4.2 O DESAFIO: A TEORIA, A DOCÊNCIA E A DIVERSIDADE

Na construção do roteiro dos grupos focais, também foi incluída uma questão que motivava os educadores a apontar os principais desafios enfrentados no ingresso ao Projeto:

é um desafio trabalhar a teoria dentro de um espaço de educação popular dando a ela um valor de uso (BGF1).

um desafio que eu senti durante bastante tempo na minha entrada aqui no Alternativa é que quando você vem pra cá você não sabe muito bem o que é essa educação popular mas ao mesmo tempo você percebe que esse é um lugar diferente, você não sabe exatamente por que, geralmente num primeiro momento tu percebe que os alunos são diferentes e aí tu não sabe exatamente o que que é pra você fazer né…(AGF1).
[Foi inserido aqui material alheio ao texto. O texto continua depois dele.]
-- ==== Sys2Proof/Decode.lean ====
section
/-! DEFINITION. The decoder and the encoder of the two encoded forms (spec/30_encoding.md R70, R71). -/

namespace Sys2Proof

/-- OP, bits [3:0] of the command word (R70). -/
def opField (w : Word) : BitVec 4 := w.extractLsb' 0 4

/-- The ignored bits [31:4] of the command word (R70). -/
def ignField (w : Word) : BitVec 28 := w.extractLsb' 4 28

/-- The opcode map of R71. OP has 4 bits, so the last arm is OP = 0xF alone. -/
def decodeCommand (w : Word) : Instr :=
  match (opField w).toNat with
  | 0x0 => .rsvd0 (ignField w)
  | 0x1 => .build (ignField w)
  | 0x2 => .checksum (ignField w)
  | 0x3 => .serialize (ignField w)
  | 0x4 => .clear (ignField w)
  | 0x5 => .rsvd5 (ignField w)
  | 0x6 => .rsvd6 (ignField w)
  | 0x7 => .rsvd7 (ignField w)
  | 0x8 => .rsvd8 (ignField w)
  | 0x9 => .rsvd9 (ignField w)
  | 0xA => .rsvdA (ignField w)
  | 0xB => .rsvdB (ignField w)
  | 0xC => .rsvdC (ignField w)
  | 0xD => .rsvdD (ignField w)
  | 0xE => .rsvdE (ignField w)
  | _ => .rsvdF (ignField w)

/-- W, bit [40] of the host access word (R70): 1 is a write. -/
def hawWrite (w : BitVec 41) : Bit := w.getLsbD 40

/-- OFF, bits [39:32] of the host access word (R70). -/
def hawOff (w : BitVec 41) : Byte := w.extractLsb' 32 8

/-- DATA, bits [31:0] of the host access word (R70). -/
def hawData (w : BitVec 41) : Word := w.extractLsb' 0 32

/-- The host access word (R70). A write of CMD is still the row WR: what it performs is said by its meaning (log 8). -/
def decodeAccess (w : BitVec 41) : Instr :=
  if hawWrite w then .wr (hawOff w) (hawData w) else .rd (hawOff w) (hawData w)

/-- "A decoder takes every 32-bit CMD value and every 41-bit HAW41 value" (R70). -/
def decode : HostWord → Instr
  | .cmd32 w => decodeCommand w
  | .haw41 w => decodeAccess w

/-- Why a numbered word is no encoded form. -/
inductive DecodeError where
  /-- More bits than the longest form (41 bits, 48 in whole bytes) has. -/
  | noSuchForm (nbits : Nat)
  /-- A bit is set above the form's 32 or 41 bits. -/
  | bitsAboveForm (nbits w : Nat)
deriving DecidableEq, Repr

/-- The encoded form a numbered word stands for: up to 32 bits a CMD32, up to 48 bits (41 in whole bytes) a HAW41
(log 11). Anything else is refused by name: R70 has "two encoded forms and no others". -/
def hostWord (nbits w : Nat) : Except DecodeError HostWord :=
  if nbits ≤ 32 then
    if w < 2 ^ 32 then .ok (.cmd32 (BitVec.ofNat 32 w)) else .error (.bitsAboveForm nbits w)
  else if nbits ≤ 48 then
    if w < 2 ^ 41 then .ok (.haw41 (BitVec.ofNat 41 w)) else .error (.bitsAboveForm nbits w)
  else .error (.noSuchForm nbits)

/-- The instruction the decoder reads from a word numbered as spec/opcode_table.json numbers it. -/
def decodeTableWord (nbits w : Nat) : Option Instr :=
  match hostWord nbits w with
  | .ok h => some (decode h)
  | .error _ => none

/-- A command word from OP and the ignored bits (R70). -/
def commandWord (op : BitVec 4) (ign : BitVec 28) : Word := ign ++ op

/-- A host access word from W, OFF and DATA (R70). -/
def accessWord (wbit : BitVec 1) (off : Byte) (data : Word) : BitVec 41 := (wbit ++ off ++ data : BitVec (1 + 8 + 32))

/-- The encoder, from the tables of R70 and R71. -/
def encode : Instr → HostWord
  | .build ign => .cmd32 (commandWord 0x1 ign)
  | .checksum ign => .cmd32 (commandWord 0x2 ign)
  | .serialize ign => .cmd32 (commandWord 0x3 ign)
  | .clear ign => .cmd32 (commandWord 0x4 ign)
  | .rsvd0 ign => .cmd32 (commandWord 0x0 ign)
  | .rsvd5 ign => .cmd32 (commandWord 0x5 ign)
  | .rsvd6 ign => .cmd32 (commandWord 0x6 ign)
  | .rsvd7 ign => .cmd32 (commandWord 0x7 ign)
  | .rsvd8 ign => .cmd32 (commandWord 0x8 ign)
  | .rsvd9 ign => .cmd32 (commandWord 0x9 ign)
  | .rsvdA ign => .cmd32 (commandWord 0xA ign)
  | .rsvdB ign => .cmd32 (commandWord 0xB ign)
  | .rsvdC ign => .cmd32 (commandWord 0xC ign)
  | .rsvdD ign => .cmd32 (commandWord 0xD ign)
  | .rsvdE ign => .cmd32 (commandWord 0xE ign)
  | .rsvdF ign => .cmd32 (commandWord 0xF ign)
  | .wr off data => .haw41 (accessWord 1 off data)
  | .rd off ign => .haw41 (accessWord 0 off ign)

end Sys2Proof
end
Esse desafio inicial envolve duas questões principais: o desconhecimento sobre educação popular e como atuar nessa perspectiva e os estereótipos ligados à formação, e à trajetória escolar. Entre os estereótipos herdados da trajetória escolar está a necessidade de “vencer o conteúdo”, muitas vezes priorizado em detrimento do aprendizado na educação formal, e a noção de que você só estará “preparado” para ensinar quando concluir o curso de formação, ou, ao menos, avançar mais no curso.
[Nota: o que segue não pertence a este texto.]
-- ==== Sys2Proof/Config.lean ====
section
/-! DEFINITION. The parameters of the FPK (spec/00_scope.md R7) and the fixed widths of the source (R6). -/

namespace Sys2Proof

/-- The parameters the model takes (R7). They are fixed for a machine: no instruction writes them.
Log 3 says why the state carries them. -/
structure Config where
  /-- `CRC_POLY`, the x^15 term implicit. -/
  crcPoly : Crc
  /-- `CRC_INIT`. -/
  crcInit : Crc
  /-- `ACK_SLOT_BIT`. -/
  ackSlotBit : Bit
deriving DecidableEq, Repr

/-- The defaults of R7, which every rule and every test vector of the spec uses. -/
def Config.fpk : Config := { crcPoly := 0x4599, crcInit := 0x0000, ackSlotBit := true }

/-- `ARB_LEN_SHORT` (R6). -/
def arbLenShort : Nat := 11

/-- `ARB_LEN_EXT` (R6; spec/90_conflicts.md C3 keeps the source's 26). -/
def arbLenExt : Nat := 26

/-- `CMD_LEN` (R6). -/
def cmdLen : Nat := 4

/-- `CCF_LEN` (R6). -/
def ccfLen : Nat := 6

/-- `DATA_BYTES` (R6). -/
def dataBytes : Nat := 8

/-- `CRC_WIDTH` (R6). -/
def crcWidth : Nat := 15

/-- `EOF_LEN` (R6). -/
def eofLen : Nat := 7

end Sys2Proof
end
a grande dificuldade que eu tenho é de fazer alguma coisa que não seja o “decorem isso, vai cair na prova” como que eu tiro isso, que não é exatamente pra isso que a gente tá aqui apesar de ser pra isso que vocês estão aqui, como que eu faço pra lidar com isso (DGF1).
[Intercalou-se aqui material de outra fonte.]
-- ==== Sys2Proof/Machine/Control.lean ====
section
/-! DEFINITION. CLEAR and the reserved opcodes (spec/43_control.md). -/

namespace Sys2Proof.Machine

/-- The operation CLEAR: frame, checksum and serialization dropped, the staging registers kept (R170). -/
def clearFrame (s : State) : State := ok (s.setResults none none none)

/-- The operation of a reserved opcode: nothing but `status` changes (R171). -/
def reserved (s : State) : State := raise .illegalOp s

/-- CLEAR (R170). Bits [31:4] of the command word have no effect (spec/30_encoding.md R72). -/
def execClear (_ign : BitVec 28) (s : State) : Host.Outcome State Fault Refusal := .next (clearFrame s)

/-- RSVD_0 (R171): OP = 0x0. -/
def execRsvd0 (_ign : BitVec 28) (s : State) : Host.Outcome State Fault Refusal := .next (reserved s)

/-- RSVD_5 (R171): OP = 0x5. -/
def execRsvd5 (_ign : BitVec 28) (s : State) : Host.Outcome State Fault Refusal := .next (reserved s)

/-- RSVD_6 (R171): OP = 0x6. -/
def execRsvd6 (_ign : BitVec 28) (s : State) : Host.Outcome State Fault Refusal := .next (reserved s)

/-- RSVD_7 (R171): OP = 0x7. -/
def execRsvd7 (_ign : BitVec 28) (s : State) : Host.Outcome State Fault Refusal := .next (reserved s)

/-- RSVD_8 (R171): OP = 0x8. -/
def execRsvd8 (_ign : BitVec 28) (s : State) : Host.Outcome State Fault Refusal := .next (reserved s)

/-- RSVD_9 (R171): OP = 0x9. -/
def execRsvd9 (_ign : BitVec 28) (s : State) : Host.Outcome State Fault Refusal := .next (reserved s)

/-- RSVD_A (R171): OP = 0xA. -/
def execRsvdA (_ign : BitVec 28) (s : State) : Host.Outcome State Fault Refusal := .next (reserved s)

/-- RSVD_B (R171): OP = 0xB. -/
def execRsvdB (_ign : BitVec 28) (s : State) : Host.Outcome State Fault Refusal := .next (reserved s)

/-- RSVD_C (R171): OP = 0xC. -/
def execRsvdC (_ign : BitVec 28) (s : State) : Host.Outcome State Fault Refusal := .next (reserved s)

/-- RSVD_D (R171): OP = 0xD. -/
def execRsvdD (_ign : BitVec 28) (s : State) : Host.Outcome State Fault Refusal := .next (reserved s)

/-- RSVD_E (R171): OP = 0xE. -/
def execRsvdE (_ign : BitVec 28) (s : State) : Host.Outcome State Fault Refusal := .next (reserved s)

/-- RSVD_F (R171): OP = 0xF. -/
def execRsvdF (_ign : BitVec 28) (s : State) : Host.Outcome State Fault Refusal := .next (reserved s)

end Sys2Proof.Machine
end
tem algo interessante também que tô aqui no meu segundo ano vai fechar né e ainda não me sinto segura pra fazer algumas coisas e como isso é louco, esse espaço tá aqui, os alunos estão aqui e eu ainda tenho muito medo de propor algumas coisas (CGF1).

por muito tempo eu tive uma resistência em vim pra cá por não me sentir pronta e por não ter domínio dessas questões que, com o tempo eu fui entender que não eram, não era a proposta que eu deveria trazer pra cá, por não condizer com a proposta de educação popular (BGF2).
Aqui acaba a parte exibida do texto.